theorem execProgress_frame_fuses :
    ∀ x0 s t, execProgress x0 s = .next t → (t).fuses = s.fuses := by
  intros; rename_i h; simp only [execProgress, readThen] at h; (repeat' split at h) <;> (simp only [Host.Outcome.next.injEq, reduceCtorEq] at h) <;> (subst h; simp)

theorem execProgress_wf_dram :
    ∀ x0 s t, Memory.wf s.dram = true → execProgress x0 s = .next t → Memory.wf (t).dram = true := by
  intros; rename_i hw h; simp only [execProgress, readThen] at h; (repeat' split at h) <;> (simp only [Host.Outcome.next.injEq, reduceCtorEq] at h) <;> (subst h; simp +contextual [hw])

theorem execProgress_wf_ws :
    ∀ x0 s t, Memory.wf s.ws = true → execProgress x0 s = .next t → Memory.wf (t).ws = true := by
  intros; rename_i hw h; simp only [execProgress, readThen] at h; (repeat' split at h) <;> (simp only [Host.Outcome.next.injEq, reduceCtorEq] at h) <;> (subst h; simp +contextual [hw])

theorem execPbAck_frame_pending :
    ∀ x0 s t, execPbAck x0 s = .next t → (t).pending = s.pending := by
  intros; rename_i h; simp only [execPbAck] at h; (repeat' split at h) <;> (simp only [Host.Outcome.next.injEq, reduceCtorEq] at h) <;> (subst h; simp)

theorem execPbAck_frame_time :
    ∀ x0 s t, execPbAck x0 s = .next t → (t).time = s.time := by
  intros; rename_i h; simp only [execPbAck] at h; (repeat' split at h) <;> (simp only [Host.Outcome.next.injEq, reduceCtorEq] at h) <;> (subst h; simp)

theorem execPbAck_frame_boxDie :
    ∀ x0 s t, execPbAck x0 s = .next t → (t).boxDie = s.boxDie := by
  intros; rename_i h; simp only [execPbAck] at h; (repeat' split at h) <;> (simp only [Host.Outcome.next.injEq, reduceCtorEq] at h) <;> (subst h; simp)

theorem execPbAck_frame_fuses :
    ∀ x0 s t, execPbAck x0 s = .next t → (t).fuses = s.fuses := by
  intros; rename_i h; simp only [execPbAck] at h; (repeat' split at h) <;> (simp only [Host.Outcome.next.injEq, reduceCtorEq] at h) <;> (subst h; simp)

theorem execPbAck_wf_dram :
    ∀ x0 s t, Memory.wf s.dram = true → execPbAck x0 s = .next t → Memory.wf (t).dram = true := by
  intros; rename_i hw h; simp only [execPbAck] at h; (repeat' split at h) <;> (simp only [Host.Outcome.next.injEq, reduceCtorEq] at h) <;> (subst h; simp +contextual [hw])

theorem execPbAck_frame_ws :
    ∀ x0 s t, execPbAck x0 s = .next t → (t).ws = s.ws := by
  intros; rename_i h; simp only [execPbAck] at h; (repeat' split at h) <;> (simp only [Host.Outcome.next.injEq, reduceCtorEq] at h) <;> (subst h; simp)

/-! ### Dgrams -/

@[simp] theorem actDgram_frame_pending :
    ∀ x0 x1 s, (actDgram x0 x1 s).pending = s.pending := by
  intros; unfold actDgram; (repeat' split) <;> simp

@[simp] theorem actDgram_frame_time :
    ∀ x0 x1 s, (actDgram x0 x1 s).time = s.time := by
  intros; unfold actDgram; (repeat' split) <;> simp

@[simp] theorem actDgram_frame_boxDie :
    ∀ x0 x1 s, (actDgram x0 x1 s).boxDie = s.boxDie := by
  intros; unfold actDgram; (repeat' split) <;> simp

@[simp] theorem actDgram_frame_fuses :
    ∀ x0 x1 s, (actDgram x0 x1 s).fuses = s.fuses := by
  intros; unfold actDgram; (repeat' split) <;> simp

@[simp] theorem actDgram_wf_dram :
    ∀ x0 x1 s, Memory.wf s.dram = true → Memory.wf (actDgram x0 x1 s).dram = true := by
  intros; unfold actDgram; (repeat' split) <;> simp +contextual [*]

@[simp] theorem actDgram_wf_ws :
    ∀ x0 x1 s, Memory.wf s.ws = true → Memory.wf (actDgram x0 x1 s).ws = true := by
  intros; unfold actDgram; (repeat' split) <;> simp +contextual [*]

@[simp] theorem receive_frame_pending :
    ∀ x0 x1 x2 s, (receive x0 x1 x2 s).pending = s.pending := by
  intros; simp [receive]

@[simp] theorem receive_frame_time :
    ∀ x0 x1 x2 s, (receive x0 x1 x2 s).time = s.time := by
  intros; simp [receive]

@[simp] theorem receive_frame_boxDie :
    ∀ x0 x1 x2 s, (receive x0 x1 x2 s).boxDie = s.boxDie := by
  intros; simp [receive]

@[simp] theorem receive_frame_fuses :
    ∀ x0 x1 x2 s, (receive x0 x1 x2 s).fuses = s.fuses := by
  intros; simp [receive]

@[simp] theorem receive_wf_dram :
    ∀ x0 x1 x2 s, Memory.wf s.dram = true → Memory.wf (receive x0 x1 x2 s).dram = true := by
  intros; unfold receive; (repeat' split) <;> simp +contextual [*]

@[simp] theorem receive_wf_ws :
    ∀ x0 x1 x2 s, Memory.wf s.ws = true → Memory.wf (receive x0 x1 x2 s).ws = true := by
  intros; unfold receive; (repeat' split) <;> simp +contextual [*]

@[simp] theorem serveDgram_frame_pending :
    ∀ s, (serveDgram s).pending = s.pending := by
  intros; unfold serveDgram; (repeat' split) <;> simp

@[simp] theorem serveDgram_frame_time :
    ∀ s, (serveDgram s).time = s.time := by
  intros; unfold serveDgram; (repeat' split) <;> simp

@[simp] theorem serveDgram_frame_boxDie :
    ∀ s, (serveDgram s).boxDie = s.boxDie := by
  intros; unfold serveDgram; (repeat' split) <;> simp

@[simp] theorem serveDgram_frame_fuses :
    ∀ s, (serveDgram s).fuses = s.fuses := by
  intros; unfold serveDgram; (repeat' split) <;> simp

@[simp] theorem serveDgram_wf_dram :
    ∀ s, Memory.wf s.dram = true → Memory.wf (serveDgram s).dram = true := by
  intros; unfold serveDgram; simp only []; (repeat' split) <;> simp +contextual [*]

@[simp] theorem serveDgram_wf_ws :
    ∀ s, Memory.wf s.ws = true → Memory.wf (serveDgram s).ws = true := by
  intros; unfold serveDgram; simp only []; (repeat' split) <;> simp +contextual [*]

theorem execOpen_frame_pending :
    ∀ x0 s t, execOpen x0 s = .next t → (t).pending = s.pending := by
  intros; rename_i h; simp only [execOpen] at h; (repeat' split at h) <;> (simp only [Host.Outcome.next.injEq, reduceCtorEq] at h) <;> (subst h; simp)

theorem execOpen_frame_time :
    ∀ x0 s t, execOpen x0 s = .next t → (t).time = s.time := by
  intros; rename_i h; simp only [execOpen] at h; (repeat' split at h) <;> (simp only [Host.Outcome.next.injEq, reduceCtorEq] at h) <;> (subst h; simp)

theorem execOpen_frame_boxDie :
    ∀ x0 s t, execOpen x0 s = .next t → (t).boxDie = s.boxDie := by
  intros; rename_i h; simp only [execOpen] at h; (repeat' split at h) <;> (simp only [Host.Outcome.next.injEq, reduceCtorEq] at h) <;> (subst h; simp)

theorem execOpen_frame_fuses :
    ∀ x0 s t, execOpen x0 s = .next t → (t).fuses = s.fuses := by
  intros; rename_i h; simp only [execOpen] at h; (repeat' split at h) <;> (simp only [Host.Outcome.next.injEq, reduceCtorEq] at h) <;> (subst h; simp)

theorem execOpen_wf_dram :
    ∀ x0 s t, Memory.wf s.dram = true → execOpen x0 s = .next t → Memory.wf (t).dram = true := by
  intros; rename_i hw h; simp only [execOpen] at h; (repeat' split at h) <;> (simp only [Host.Outcome.next.injEq, reduceCtorEq] at h) <;> (subst h; simp +contextual [hw])

theorem execOpen_wf_ws :
    ∀ x0 s t, Memory.wf s.ws = true → execOpen x0 s = .next t → Memory.wf (t).ws = true := by
  intros; rename_i hw h; simp only [execOpen] at h; (repeat' split at h) <;> (simp only [Host.Outcome.next.injEq, reduceCtorEq] at h) <;> (subst h; simp +contextual [hw])

theorem execAuth_frame_pending :
    ∀ x0 s t, execAuth x0 s = .next t → (t).pending = s.pending := by
  intros; rename_i h; simp only [execAuth] at h; (repeat' split at h) <;> (simp only [Host.Outcome.next.injEq, reduceCtorEq] at h) <;> (subst h; simp)

theorem execAuth_frame_time :
    ∀ x0 s t, execAuth x0 s = .next t → (t).time = s.time := by
  intros; rename_i h; simp only [execAuth] at h; (repeat' split at h) <;> (simp only [Host.Outcome.next.injEq, reduceCtorEq] at h) <;> (subst h; simp)

theorem execAuth_frame_boxDie :
    ∀ x0 s t, execAuth x0 s = .next t → (t).boxDie = s.boxDie := by
  intros; rename_i h; simp only [execAuth] at h; (repeat' split at h) <;> (simp only [Host.Outcome.next.injEq, reduceCtorEq] at h) <;> (subst h; simp)

theorem execAuth_frame_fuses :
    ∀ x0 s t, execAuth x0 s = .next t → (t).fuses = s.fuses := by
  intros; rename_i h; simp only [execAuth] at h; (repeat' split at h) <;> (simp only [Host.Outcome.next.injEq, reduceCtorEq] at h) <;> (subst h; simp)

theorem execAuth_wf_dram :
    ∀ x0 s t, Memory.wf s.dram = true → execAuth x0 s = .next t → Memory.wf (t).dram = true := by
  intros; rename_i hw h; simp only [execAuth] at h; (repeat' split at h) <;> (simp only [Host.Outcome.next.injEq, reduceCtorEq] at h) <;> (subst h; simp +contextual [hw])

theorem execAuth_wf_ws :
    ∀ x0 s t, Memory.wf s.ws = true → execAuth x0 s = .next t → Memory.wf (t).ws = true := by
  intros; rename_i hw h; simp only [execAuth] at h; (repeat' split at h) <;> (simp only [Host.Outcome.next.injEq, reduceCtorEq] at h) <;> (subst h; simp +contextual [hw])

theorem execClose_frame_pending :
    ∀ x0 s t, execClose x0 s = .next t → (t).pending = s.pending := by
  intros; rename_i h; simp only [execClose] at h; (repeat' split at h) <;> (simp only [Host.Outcome.next.injEq, reduceCtorEq] at h) <;> (subst h; simp)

──────────

How to complete this task: Above are records; repeat only the lines starting at the line with "s.dram = true → execProgress" and ending at the line with "s.ws = true → execProgress", exactly as they appear, both included.

Response box:
    ∀ x0 s t, Memory.wf s.dram = true → execProgress x0 s = .next t → Memory.wf (t).dram = true := by
  intros; rename_i hw h; simp only [execProgress, readThen] at h; (repeat' split at h) <;> (simp only [Host.Outcome.next.injEq, reduceCtorEq] at h) <;> (subst h; simp +contextual [hw])

theorem execProgress_wf_ws :
    ∀ x0 s t, Memory.wf s.ws = true → execProgress x0 s = .next t → Memory.wf (t).ws = true := by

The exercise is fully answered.